Tuesday, September 23, 2008

Camp Concentration 009 - Indestructible Mind


(Vintage - 1969)


One of the themes in Camp Concentration is The Intangibility of Intellect. The body may be destroyed, but the Mind -- not the Soul, not the spiritual soul -- can somehow survive. (Or so it believes.)

(Mordecai Washington):
"In my worst moments, with my head in the pisser, retching, the old brainjelly goes right on fermenting, oblivious to the low soma. No, not oblivious, just indifferent, aloof, a spectator."

The Mind believes that it can survive the destruction of the body.

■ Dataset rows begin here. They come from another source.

-- ==== Sys2Proof/WellFormed.lean ====
section
/-! DEFINITION. Well-formed commands: every unit that a command names exists (R7, R25, R30, R51, R222, R343, R371, R376, R383, R400). -/

namespace Sys2Proof

/-- The units that a command names exist. -/
def Instr.wellFormed : Instr → Bool
  | .illegalOpcode c _ | .alu c _ | .mul c _ | .divide c _ | .addi c _ | .andi c _ | .ori c _ | .xori c _ | .shi c _ | .slti c _ | .sltiu c _
  | .li c _ | .liu c _ | .lih c _ | .ld c _ | .st c _ | .amo c _ | .pred c _ | .vld c _ | .vst c _ | .vint c _ | .vfp c _ | .vfma c _
  | .vfn c _ | .vcmp c _ | .vred c _ | .vperm c _ | .vbcast c _ | .vmovs c _ | .vcvt c _ | .vquant c _ | .vplane c _ | .nop c _ | .br c _
  | .jal c _ | .jalr c _ | .fence c _ | .rdctr c _ | .endRole c _ | .sysr c _ | .sysw c _ | .sclr c _ | .ctxset c _ | .uenter c _ | .mldw c _
  | .blockShiftStart c | .mop c _ | .mrd c _ | .mclr c _ | .qset c _ | .qget c _ | .qstart c _ | .qtake c _ | .qput c _ | .qcancel c _
  | .streamLineArrive c _ _ | .gbind c _ | .gsendv c _ | .gsends c _ | .grecv c _ | .grecvv c _ | .gfree c _ | .gstat c _ | .nissue c _
  | .nwait c _ | .nstat c _ | .impreciseException c | .managementRequest c | .bankProgramAdmit c | .halyardGrant c _ _ | .correctedWriteback c
  | .mergeAgeFlush c | .sealedWriteConfirm c | .scrubLine c _ | .scrubWriteback c | .regionMapWrite c _ _ | .scrubLapLate c => decide (c < 1280)
  | .arrayRowEnter c arr _ => decide (c < 1280) && decide (arr < 4)
  | .streamPrefetch c q | .streamWrite c q => decide (c < 1280) && decide (q < 16)
  | .msgArrive _ | .nackEpoch _ | .creditRelease _ | .creditArrive _ | .ccInvalidate _ | .jobPlace _ | .faultReport _ | .segmentFaultNotice _
  | .ctxCreate _ | .ctxDestroy _ | .bankGrant _ | .bankRevoke _ | .lowerHost _ | .kvRotate _ | .jobHold _ | .jobRelease _ | .ctxPage _
  | .counterPageUpdate _ | .sessionBind _ _ _ _ | .sessionReport _ | .payloadSet _ _ | .payloadRetire _ | .sessionKvRotate _ | .measure _ _ _
  | .getCertificate _ _ | .challenge _ | .getMeasurements _ _ | .keyExchange _ _ | .keyUpdate _ | .heartbeat _ | .ideKm _ _ _
  | .configRequest _ _ _ _ | .bar2Read _ _ _ | .bar2Write _ _ _ | .registerWrite _ _ _ | .function1Write _ _ | .atomicopRequest _ _
  | .doorbell _ _ _ | .midxUpdate _ | .queCreate _ | .queDestroy _ | .queRead _ | .flrFunction0 | .flrFunction1 | .d3hotEntry | .d0Return
  | .guestWindowAccess _ _ _ _ _ | .guestTimeout | .guestRequest _ _ _ _ | .descriptorResume | .crcModeSet | .crcModeClear | .mboxReadLog _
  | .mboxStage _ _ | .mboxCommit _ | .mboxAbort _ | .windowCreate _ | .windowDelete _ | .remoteTimeout _ | .hubPllLoss | .hubRound _
  | .capUpdate | .emergencyEnd | .overcurrentClamp | .halfMastEntry _ | .halfMastDrained | .halfMastExit _ | .inputLoss | .inputRestore
  | .perstNAssert | .perstNDeassert _ | .meterReadState _ | .meterReadRecord _ | .meterReadCert | .meterReadLog _ | .meterDemand _
  | .intervalRecord | .coverOpening | .meterSupplyEvent _ | .energyStore _ | .meterLost | .hotReset | .pcieCompletion _ _ | .endSession _
  | .tachFactorSet _ | .fabricIdProvision _ _ | .flowTachEdge _ => true
  | .earith c b | .efma c b | .efunc c b | .erope c b | .ecvt c b | .nbRed c b | .nbFold c b | .fop c b | .xop c b | .nbLoop c b | .rowcpy c b
  | .skey c b | .nbEnd c b | .nbBoundaryService c b | .nbPause c b | .nbResume c b | .refreshDue c b | .refreshOwedIssue c b => decide (c < 1280) && decide (b < 128)
  | .recalWindow c | .buntingRerequest c _ _ => decide (c < 1440)
  | .testModeEnable c mode b => decide (c < 1280) && decide (b.bank < 128) && decide (mode < 3)
  | .ccAccess h _ | .ccFill h _ | .clockChange h => decide (h < 20)
  | .ccContextInvalidate h ctx => decide (h < 20) && decide (ctx < 256)
  | .jobRetire j | .jobRestart j | .queueEventSend j | .doorbellEvent j _ _ | .restartedEvent j | .keyRotatedEvent j | .reqGenerate j _ _
  | .reqPrefill j _ _ | .reqEmbed j _ _ | .reqTile j _ _ | .reqCancel j _ | .verificationStep j _ _ | .streamEntryPost j _ => decide (j < 256)
  | .faultRecordFree col n => decide (col < 6) && decide (n < 256)
  | .windowEpochNotice peer win _ => decide (peer < 256) && decide (win < 16)
  | .payloadRotation ctx => decide (ctx < 256)
  | .intDelayExpire q => decide (q < 65536)
  | .dmaCopy k _ | .dmaFill k _ | .dmaCheck k _ | .bandToPlanar k _ | .planarToBand k _ | .planeSplit k _ | .planeMerge k _ | .sealPayload k _
  | .openPayload k _ | .pseal k _ | .popen k _ | .prewrap k _ | .pdiscard k _ | .descriptorComplete k | .channelDisable k
  | .channelEnable k _ _ => decide (k < 576)
  | .dmaProdWrite ch _ _ => decide (ch < 256)
  | .crcValueWrite n _ => decide (n < 16)
  | .portRetry p _ | .frameWrite p _ | .frameRead p _ | .readCompletion p _ | .writeAcknowledgement p _ | .frameIdle p _
  | .frameManagement p _ | .frameNak p _ | .portKeyUpdate p | .portSignalLoss p => decide (p < 8)
  | .d2dCrcFail pair m lane _ => decide (pair < 8) && decide (m < 2) && decide (lane < 64)
  | .pairLost pair => decide (pair < 8)
  | .diePllLoss d | .dieHousekeepingRound d _ | .traceRecordWrite d | .syncRequest d _ | .diePllRelock d => decide (d < 5)
  | .thermalTrip site _ _ => decide (site < 22)
  | .traceIdle lane => decide (lane < 4)
  | .d2dModuleFail pair m => decide (pair < 8) && decide (m < 2)
  | .msixVectorUnmask v => decide (v < 2048)

end Sys2Proof
end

Maybe it can´t, but when the Mind is busy thinking, it doesn't care if the body is dying. The present of the Mind is more important than the future of the body.

In this context, "the Mind" doesn't mean just intellectualism, but the Ego drive that tries to affirm the power of Man over Nature. Sacchetti and Mordecai are two examples of the intellectual Mind; General Haast and Dr. Aimée Busk are two examples of the pragmatic mind.

(Sacchetti on General Haast:) "He carries to an extreme the maniacal American credo that there is no death. And he is probably a garden of cancers. Isn't that so, H.H.?" (CC, p. 23, June 3 entry).